Magnetoresistance in two-component systems

TL;DR

This paper predicts a linear magnetoresistance effect in two-component electron-hole systems at charge neutrality, driven by boundary effects and relevant for materials like semimetals and topological insulators.

Contribution

It introduces a theoretical framework explaining linear magnetoresistance in finite-size, two-component systems at charge neutrality, emphasizing boundary effects and recombination length.

Findings

Linear magnetoresistance occurs in finite samples at charge neutrality.

Boundary regions dominate in narrow samples at strong magnetic fields.

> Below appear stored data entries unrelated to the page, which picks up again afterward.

/-- Settles O50: what POP R7 increments is the popped byte, which overwrote the old stack pointer (log entry 10). -/
theorem popIntoTheStackPointer : Obligations.PopIntoTheStackPointer := by
  have ha : (7 : Byte).toNat = (7 : RegIx).val := rfl
  refine fun s h =>
    ⟨fun hmax => (Raises.popSpIncrement h ha (lt_toNat_succ_of_eq_max hmax)).exec_eq, fun hmax => ?_⟩
  have hn := toNat_succ_le_of_ne_max hmax
  have hd := Does.popSp h ha hn
  refine ⟨_, hd.exec_eq, ?_, hd.pc_eq rfl,
    hd.keepsExcept (fun r hr => ?_) nofun, hd.statusSame nofun nofun⟩
  · rw [State.advance_sp, State.setReg_sp, State.memRead, increment_toNat hn]
  · exact List.mem_singleton.2 (((mayWrite_pop_iff ha r).1 hr).elim id id)

/-- Settles O51: the two faults of `Raises` in their order; otherwise CALL reads its register after the decrement. -/
theorem callPushesTheReturnAddress : Obligations.CallPushesTheReturnAddress := by
  refine fun a => ⟨badRegisterIndexIsReported (.call a), fun i s ha h =>
    ⟨fun h0 => (Raises.decrement (.inr rfl) h ha h0).exec_eq,
      fun h0 hpc => (Raises.returnAddress h ha h0 (by omega)).exec_eq, fun h0 hpc => ?_⟩⟩
  have hret : s.pc + 2 ≤ 255 := by omega
  have hd := Does.call hret ha h0
  refine ⟨_, hd.exec_eq, ?_, ?_, ?_,
    hd.keepsExcept (fun _ => List.mem_singleton.2) fun _ => List.mem_singleton_self _, hd.statusSame nofun nofun⟩
  · rw [hd.sp_of_stores rfl, decrement_toNat h0]
  · rw [State.jumpTo_mem, State.memWrite_readAt_self, increment_toNat hret]
  · rw [State.jumpTo_pc, State.setReg_reg, apply_ite BitVec.toNat]

/-- Settles O52: RET takes its target from the cell at the old stack pointer. -/
theorem retPopsTheProgramCounter : Obligations.RetPopsTheProgramCounter := by
  refine ⟨badRegisterIndexIsReported .ret, fun s h =>
    ⟨fun hmax => (Raises.retIncrement h (lt_toNat_succ_of_eq_max hmax)).exec_eq, fun hmax => ?_⟩⟩
  have hn := toNat_succ_le_of_ne_max hmax
  have hd := Does.ret h hn
  refine ⟨_, hd.exec_eq, ?_, ?_, hd.keepsExcept (fun _ => List.mem_singleton.2) nofun, hd.statusSame nofun nofun⟩
  · rw [State.jumpTo_pc, State.memRead]
  · rw [State.jumpTo_sp, State.setReg_sp, increment_toNat hn]

/-! ### The pairs that undo each other -/

/-- Settles O53: PUSH leaves the stack pointer below 255, so POP does not fault and gives the old one back. -/
theorem stackRoundTrip : Obligations.StackRoundTrip := by
  intro a b i j s ha hb hi hj h0 h
  have hpush := Does.push (by omega) ha h0
  have husp := hpush.sp_of_stores rfl
  have hpop := Does.pop (by rw [hpush.pc_eq rfl]; exact h) hb hj
    (by rw [husp]; exact decrement_toNat_succ_le h0)
  rw [husp, increment_decrement h0] at hpop
  refine ⟨_, _, hpush.exec_eq, hpop.exec_eq, ?_, State.setReg_sp _ _, fun r hr => ?_, fun k hk => ?_⟩
  · rw [State.advance_reg, State.setReg_reg_of_ne _ _ _ hj, State.setReg_reg_self, State.memRead,
      State.advance_mem, State.memWrite_readAt_self, State.setReg_reg_of_ne _ _ _ hi]
  · by_cases h7 : r = 7
    · rw [h7]
      exact State.setReg_sp _ _
    · have hrj : r ≠ j := List.ne_of_not_mem_cons hr
      exact (hpop.reg_eq (mt (mayWrite_pop_iff hb r).1 (not_or.2 ⟨hrj, h7⟩))).trans (hpush.reg_eq h7)
  · rw [hpop.mem_eq rfl, hpush.readAt_eq (List.ne_of_not_mem_cons hk)]

/-- Settles O54: RET needs of the state it starts in only the stack pointer and the cell at it. -/
theorem callReturnSymmetry : Obligations.CallReturnSymmetry := by
  intro a i s ha h h0
  have hcall := Does.call h ha h0
  refine ⟨_, hcall.exec_eq, fun u' hpc hsp hcell => ?_⟩
  rw [hcall.sp_of_stores rfl] at hsp hcell
  rw [State.jumpTo_mem, State.memWrite_readAt_self] at hcell
  have hret := Does.ret hpc (by rw [hsp]; exact decrement_toNat_succ_le h0)
  refine ⟨_, hret.exec_eq, ?_, ?_⟩
  · rw [State.jumpTo_pc, State.memRead, hsp, hcell, increment_toNat h]
  · rw [State.jumpTo_sp, State.setReg_sp, hsp, increment_decrement h0]

end Sys2Proof.Machine
end

section
/-!
The statements of 60_exceptions.md: a fault record is written by `raise` alone, so a new record names a fault of the
fetch or a row of `Raises`, and each statement reads its kind off those two.
-/

namespace Sys2Proof.Machine

/-- Settles O9: `raise` leaves the raised state, and its register file and memory are the old ones. -/
theorem raiseWritesOnlyFaultAndRun : Obligations.RaiseWritesOnlyFaultAndRun := fun _ _ _ =>
  ⟨_, rfl, rfl, rfl, rfl, rfl, keepsExcept_nil_of_eq rfl rfl⟩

The effect is relevant for semimetals and topological insulators.

Abstract

Two-component systems with equal concentrations of electrons and holes exhibit non-saturating, linear magnetoresistance in classically strong magnetic fields. The effect is predicted to occur in finite-size samples at charge neutrality in both disorder- and interaction-dominated regimes. The phenomenon originates in the excess quasiparticle density developing near the edges of the sample due to the compensated Hall effect. The size of the boundary region is of the order of the electron-hole recombination length that is inversely proportional to the magnetic field. In narrow samples and at strong enough magnetic fields, the boundary region dominates over the bulk leading to linear magnetoresistance. Our results are relevant for semimetals and narrow-band semiconductors including most of the topological insulators.